Find the line holding "cnt : t.cnt = s.cnt" in the entries below. Give it again exactly, along with every line after it up to and including the line holding "(h' : SameRegisters".

*** Stored data Section Begins ***

/-- Settles O30: a reset tick issues no access, and the other ticks are moves of `Move.addsReads`. -/
theorem noWriteAfterTheRelease : Obligations.NoWriteAfterTheRelease := by
  intro s t i h hi hlow hhigh hrest
  obtain rfl | ⟨u, hmove, rfl⟩ := step_move hi h
  · rw [(addsEvents_resetTick s).newEngineEvents_eq]
    nofun
  · obtain ⟨es, hes, hkeys⟩ := hmove.addsReads hlow hhigh hrest
    rw [(hes.endTick hmove.sameTick.tick).newEngineEvents_eq]
    exact hkeys

/-! ### What decides the engine registers (R96) -/

/-- `t` has the engine registers of `s`. -/
structure SameRegisters (s t : State) : Prop where
  stateReg : t.stateReg = s.stateReg
  cnt : t.cnt = s.cnt
  sr : t.sr = s.sr
  data : t.data = s.data

theorem SameRegisters.symm {s t : State} (h : SameRegisters s t) : SameRegisters t s :=
  ⟨h.stateReg.symm, h.cnt.symm, h.sr.symm, h.data.symm⟩

theorem SameRegisters.trans {s t u : State} (h : SameRegisters s t) (h' : SameRegisters t u) : SameRegisters s u :=
  ⟨h'.stateReg.trans h.stateReg, h'.cnt.trans h.cnt, h'.sr.trans h.sr, h'.data.trans h.data⟩

/-- The end of a tick writes no engine register (R80). -/
theorem sameRegisters_endTick (s : State) : SameRegisters s s.endTick := by constructor <;> simp [State.endTick]

/-- Two machines that move to one state word agree if they agree on SR and DATA. -/
theorem SameRegisters.of_goto {s t : State} {w : StateWord} (hsr : t.sr = s.sr) (hdata : t.data = s.data) :
    SameRegisters (s.goto w) (t.goto w) := ⟨rfl, rfl, hsr, hdata⟩

/-- `t` has all that decides what the engine registers of `s` become in a tick without `rst` (R96). -/
structure SameEngine (s t : State) : Prop extends SameRegisters s t where
  cfg : t.cfg = s.cfg
  acqReq : t.acqReq = s.acqReq
  line : t.line = s.line

theorem SameEngine.cntSucc {s t : State} (h : SameEngine s t) : t.cntSucc = s.cntSucc := by
  rw [State.cntSucc, h.cnt, h.cfg, State.cntSucc]

/-- A read of the line writes no engine register (R80, R82). -/
theorem sameRegisters_afterRead (s : State) : SameRegisters s s.afterRead := by constructor <;> simp [State.afterRead]

/-- Two engines that agree make moves that agree, whatever the bank, the history and the other masters. -/
theorem Move.exists_sameRegisters {s s' u : State} {i : Instr} (h : Move s i u) (hs : SameEngine s s') :
    ∃ u', Move s' i u' ∧ SameRegisters u u' := by
  have hcnt := hs.cntSucc
  have hread := sameRegisters_afterRead s
  have hread' := sameRegisters_afterRead s'
  have hsr : s'.afterRead.sr = s.afterRead.sr := hread'.sr.trans (hs.sr.trans hread.sr.symm)
  have hdata : s'.afterRead.data = s.afterRead.data := hread'.data.trans (hs.data.trans hread.data.symm)
  cases h with
  | wait hi ha => exact ⟨_, .wait hi (hs.acqReq.trans ha), hs.toSameRegisters⟩
  | start hi ha =>
    exact ⟨_, .start hi (hs.acqReq.trans ha), .of_goto (by simp) (by simp)⟩
  | count hi hc => exact ⟨_, .count hi (by rwa [hcnt, hs.cfg]), hs.stateReg, hcnt, hs.sr, hs.data⟩
  | driveHigh hc => exact ⟨_, .driveHigh (by rwa [hcnt, hs.cfg]), .of_goto (by simp [hs.sr]) (by simp [hs.data])⟩
  | release hc => exact ⟨_, .release (by rwa [hcnt, hs.cfg]), .of_goto (by simp [hs.sr]) (by simp [hs.data])⟩
  | sample hb hc =>
    exact ⟨_, .sample hb (by rwa [hcnt, hs.cfg]), .of_goto (by simp [hs.sr, hs.line]) (by simp [hdata])⟩
  | detect hp hw hl => exact ⟨_, .detect hp hw (hs.line.trans hl), .of_goto hsr hdata⟩
  | timeOut hp hw hl hc =>
    exact ⟨_, .timeOut hp hw (by rwa [hs.line]) (by rwa [hcnt, hs.cfg]), .of_goto hsr hdata⟩
  | miss hp hw hl hc =>
    exact ⟨_, .miss hp hw (by rwa [hs.line]) (by rwa [hcnt, hs.cfg]),
      hread'.stateReg.trans (hs.stateReg.trans hread.stateReg.symm), hcnt, hsr, hdata⟩
  | accept hf => exact ⟨_, .accept (by rwa [hs.sr]), .of_goto hs.sr hs.sr⟩
  | mismatch hf => exact ⟨_, .mismatch (by rwa [hs.sr]), .of_goto hs.sr hs.data⟩

/-- Settles O34: with `rst` both steps leave the reset values, and otherwise both make the move of one state word, which
`Move.exists_sameRegisters` matches. -/
theorem engineDependsOnlyOnItsInputs : Obligations.EngineDependsOnlyOnItsInputs := by
  intro s s' t t' hcfg hstate hcnt hsr hdata hrst hacq hline h h'
  have hs : SameEngine s s' := ⟨⟨hstate.symm, hcnt.symm, hsr.symm, hdata.symm⟩, hcfg.symm, hacq.symm, hline.symm⟩
  cases hr : s.rst with
  | true =>
    rw [eq_resetTick_of_step h hr, eq_resetTick_of_step h' (hrst ▸ hr)]
    simp
  | false =>
    obtain ⟨i, u, hi, hmove, rfl⟩ := exists_move_of_step h hr
    obtain ⟨u', hmove', hu⟩ := hmove.exists_sameRegisters hs
    cases h'.symm.trans (step_of_move (step_next h').1 (hrst ▸ hr) (hstate ▸ hi) hmove')
    obtain ⟨hstate, hcnt, hsr, hdata⟩ :=
      (sameRegisters_endTick u').symm.trans (hu.symm.trans (sameRegisters_endTick u))
    exact ⟨hstate, hcnt, hsr, hdata⟩

/-! ### A busy engine does not see the host's ACQUIREs (R102) -/

/-- `s` under another schedule of the host. -/
def State.setHost (s : State) (l : List HostLine) : State := { s with host := l }

section
variable (s : State) (l : List HostLine)

theorem State.applyOther_setHost (a : OtherAccess) : (s.setHost l).applyOther a = (s.applyOther a).setHost l := by
  unfold State.applyOther
  rw [show (s.setHost l).cfg = s.cfg from rfl]
  generalize decodeAccess s.cfg a.key a.data = d
  cases d with
  | instr i => cases i <;> rfl
  | reject r => cases r <;> rfl

theorem State.applyOthers_setHost (as : List OtherAccess) :
    as.foldl State.applyOther (s.setHost l) = (as.foldl State.applyOther s).setHost l := by
  induction as generalizing s with
  | nil => rfl
  | cons a as ih => rw [List.foldl_cons, List.foldl_cons, State.applyOther_setHost, ih]

theorem State.othersBefore_setHost : (s.setHost l).othersBefore = s.othersBefore.setHost l := s.applyOthers_setHost l _

theorem State.endTick_setHost : (s.setHost l).endTick = s.endTick.setHost l :=
  congrArg State.nextTick (s.applyOthers_setHost l _)

theorem State.goto_setHost (w : StateWord) : (s.setHost l).goto w = (s.goto w).setHost l := rfl

theorem State.setCnt_setHost (n : Nat) : (s.setHost l).setCnt n = (s.setCnt n).setHost l := rfl

theorem State.afterRead_setHost : (s.setHost l).afterRead = s.afterRead.setHost l := by
  unfold State.afterRead
  rw [State.othersBefore_setHost]
  rfl

theorem State.engineOeRd_setHost :
    (s.setHost l).engineOeRd = (s.engineOeRd.1, s.engineOeRd.2.setHost l) := by
  unfold State.engineOeRd
  rw [State.othersBefore_setHost]
  rfl

theorem State.engineOeWr_setHost (v : GpioWord) : (s.setHost l).engineOeWr v = (s.engineOeWr v).setHost l := by
  unfold State.engineOeWr
  rw [State.othersBefore_setHost]
  rfl

theorem State.driveHigh_setHost : (s.setHost l).driveHigh = s.driveHigh.setHost l := by
  unfold State.driveHigh State.engineSetWr
  rw [State.othersBefore_setHost]
  rfl

theorem State.setDirIn_setHost : (s.setHost l).setDirIn = s.setDirIn.setHost l := by
  unfold State.setDirIn
  rw [State.engineOeRd_setHost]
  exact State.engineOeWr_setHost _ _ _

theorem State.sample_setHost (b n : Index) : (s.setHost l).sample b n = (s.sample b n).setHost l := by
  unfold State.sample
  rw [State.readLevel_fst, State.readLevel_snd, State.readLevel_fst, State.readLevel_snd, State.afterRead_setHost]
  rfl

end

/-- A busy engine makes the same move under every schedule of the host. -/
theorem Move.setHost {s u : State} {i : Instr} (h : Move s i u) (hi : i.rests = false) (l : List HostLine) :
    Move (s.setHost l) i (u.setHost l) := by
  cases h with
  | wait hr | start hr => simp [hi] at hr
  | count hh hc => exact .count (s := s.setHost l) hh hc
  | driveHigh hc =>
    rw [← State.goto_setHost, ← State.driveHigh_setHost]
    exact .driveHigh (s := s.setHost l) hc
  | release hc =>
    rw [← State.goto_setHost, ← State.setDirIn_setHost]
    exact .release (s := s.setHost l) hc
  | sample hb hc => exact s.sample_setHost l _ _ ▸ .sample (s := s.setHost l) hb hc
  | detect hp hw hl =>
    rw [← State.goto_setHost, ← State.afterRead_setHost]
    exact .detect (s := s.setHost l) hp hw hl
  | timeOut hp hw hl hc =>
    rw [← State.goto_setHost, ← State.afterRead_setHost]
    exact .timeOut (s := s.setHost l) hp hw hl hc
  | miss hp hw hl hc =>
    rw [← State.setCnt_setHost, ← State.afterRead_setHost]
    exact .miss (s := s.setHost l) hp hw hl hc
  | accept hf => exact .accept (s := s.setHost l) hf
  | mismatch hf => exact .mismatch (s := s.setHost l) hf

/-- What a tick that is not admissible is refused for (R10, U3, U7). -/
theorem step_of_not_admissible {s : State} (ha : s.admissible = false) :
    step s = .refused (if s.cfg.wf = false then .illFormedConfig
      else if s.undescribedWriteNow then .undescribedWrite else .otherDriverOnPin) := by
  unfold step
  split_ifs with hw hu hd hr
  · rfl
  · rfl
  · rfl
  all_goals simp [State.admissible, hw, hu, hd] at ha

/-- Whether a tick of a busy engine is refused for its bus does not depend on the host. -/
theorem State.otherDriverNow_setHost {s : State} (hbusy : s.busy = true) (l : List HostLine) :
    (s.setHost l).otherDriverNow = s.otherDriverNow := by
  have hbusy' : (s.setHost l).busy = true := hbusy
  simp only [State.otherDriverNow, State.inAcquisition, hbusy, hbusy', Bool.true_or]
  rfl

/-- Settles O13: a tick that is refused, or whose STATE is illegal, is refused alike under both schedules, and otherwise
`Move.setHost` gives the one move under both. -/
theorem acquireWhileBusyIsIgnored : Obligations.AcquireWhileBusyIsIgnored := by
  intro s l hbusy hrst (hrst' : (s.setHost l).rst = false)
  show step (s.setHost l) = _
  have hadm : (s.setHost l).admissible = s.admissible := by
    rw [State.admissible, State.otherDriverNow_setHost hbusy]
    rfl
  cases ha : s.admissible with
  | false =>
    rw [step_of_not_admissible ha, step_of_not_admissible (hadm.trans ha)]
    rfl
  | true =>
    cases hd : decodeStateWord s.stateReg with
    | reject r =>
      rw [step_of_rejected ha hrst hd, step_of_rejected (hadm.trans ha) hrst' hd]
    | instr i =>
      have hi : i.rests = false := by simpa [State.busy_of_decode hd] using hbusy
      obtain ⟨u, -, hmove⟩ := exists_move_of_busy hd hi
      rw [step_of_move ha hrst hd hmove, step_of_move (hadm.trans ha) hrst' hd (hmove.setHost hi l),
        State.endTick_setHost]
      rfl

/-! ### Runs in which the spec refuses nothing -/

/-- `t` stands `n` ticks after `s`, under the same configuration and inputs. -/
structure LaterBy (s : State) (n : Nat) (t : State) : Prop where
  cfg : t.cfg = s.cfg
  tick : t.tick = s.tick + n
  host : t.host = s.host
  trace : t.trace = s.trace
  others : t.others = s.others

theorem LaterBy.of_run {n : Nat} {s t : State} (h : runTicks n s = .next t) : LaterBy s n t := by
  induction n generalizing s with
  | zero => cases h; exact ⟨rfl, rfl, rfl, rfl, rfl⟩
  | succ n ih =>
    obtain ⟨u, hu, hrun⟩ := runTicks_succ.1 h
    obtain ⟨-, hstep⟩ := stepCountsOneTickAndKeepsTheConfiguration
    obtain ⟨hcfg, htick, -, -, hhost, htrace, hothers⟩ := hstep s u hu
    obtain ⟨hcfg', htick', hhost', htrace', hothers'⟩ := ih hrun
    exact ⟨hcfg'.trans hcfg, by omega, hhost'.trans hhost, htrace'.trans htrace, hothers'.trans hothers⟩

/-- A step at the end of a run. -/
theorem runTicks_snoc {n : Nat} {s t u : State} (h : runTicks n s = .next t) (hu : step t = .next u) :
    runTicks (n + 1) s = .next u := by
  induction n generalizing s with
  | zero => cases h; exact runTicks_succ.2 ⟨u, hu, rfl⟩
  | succ n ih =>
    obtain ⟨v, hv, hrun⟩ := runTicks_succ.1 h
    exact runTicks_succ.2 ⟨v, hv, ih hrun⟩

/-- `t` is reached from `s` in `n` ticks, and its tick has no `rst` and is not refused. -/
structure CalmTick (s : State) (n : Nat) (t : State) : Prop where
  run : runTicks n s = .next t
  admissible : t.admissible = true
  noReset : t.rst = false

section
variable {s t : State} {n N : Nat}

/-- The level a later tick reads is the one the trace gives to it (R54). -/
theorem LaterBy.line (h : LaterBy s n t) : t.line = s.lineAt (s.tick + n) := by
  rw [t.line_eq_lineAt, State.lineAt, State.lineAt, h.trace, h.cfg, h.tick]

/-- In a later tick CNT counts without wrapping below 2^CNT_W (R23). -/
theorem LaterBy.cntSucc (h : LaterBy s n t) {k : Nat} (hcnt : t.cnt = k) (hk : k + 1 < 2 ^ s.cfg.cntW) :
    t.cntSucc = k + 1 := by
  rw [t.cntSucc_of_lt (by rwa [hcnt, h.cfg]), hcnt]

theorem CalmTick.later (h : CalmTick s n t) : LaterBy s n t := .of_run h.run

/-- Within a calm window no access of the tick is refused (U3, U7). -/
theorem LaterBy.other_of_calm (h : LaterBy s n t) (hcalm : s.calm N) (hn : n < N) {a : OtherAccess} (ha : a ∈ t.others)
    (ht : a.tick = t.tick) : a.undescribedWrite t.cfg = false ∧ a.drivesPin t.cfg = false := by
  obtain ⟨-, hothers⟩ := hcalm
  obtain hout | hok := hothers a (h.others ▸ ha)
  · have := h.tick
    omega
  · rwa [h.cfg]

*** Stored data Section Ends ***

* **Response area**:
  cnt : t.cnt = s.cnt
  sr : t.sr = s.sr
  data : t.data = s.data

theorem SameRegisters.symm {s t : State} (h : SameRegisters s t) : SameRegisters t s :=
  ⟨h.stateReg.symm, h.cnt.symm, h.sr.symm, h.data.symm⟩

theorem SameRegisters.trans {s t u : State} (h : SameRegisters s t) (h' : SameRegisters t u) : SameRegisters s u :=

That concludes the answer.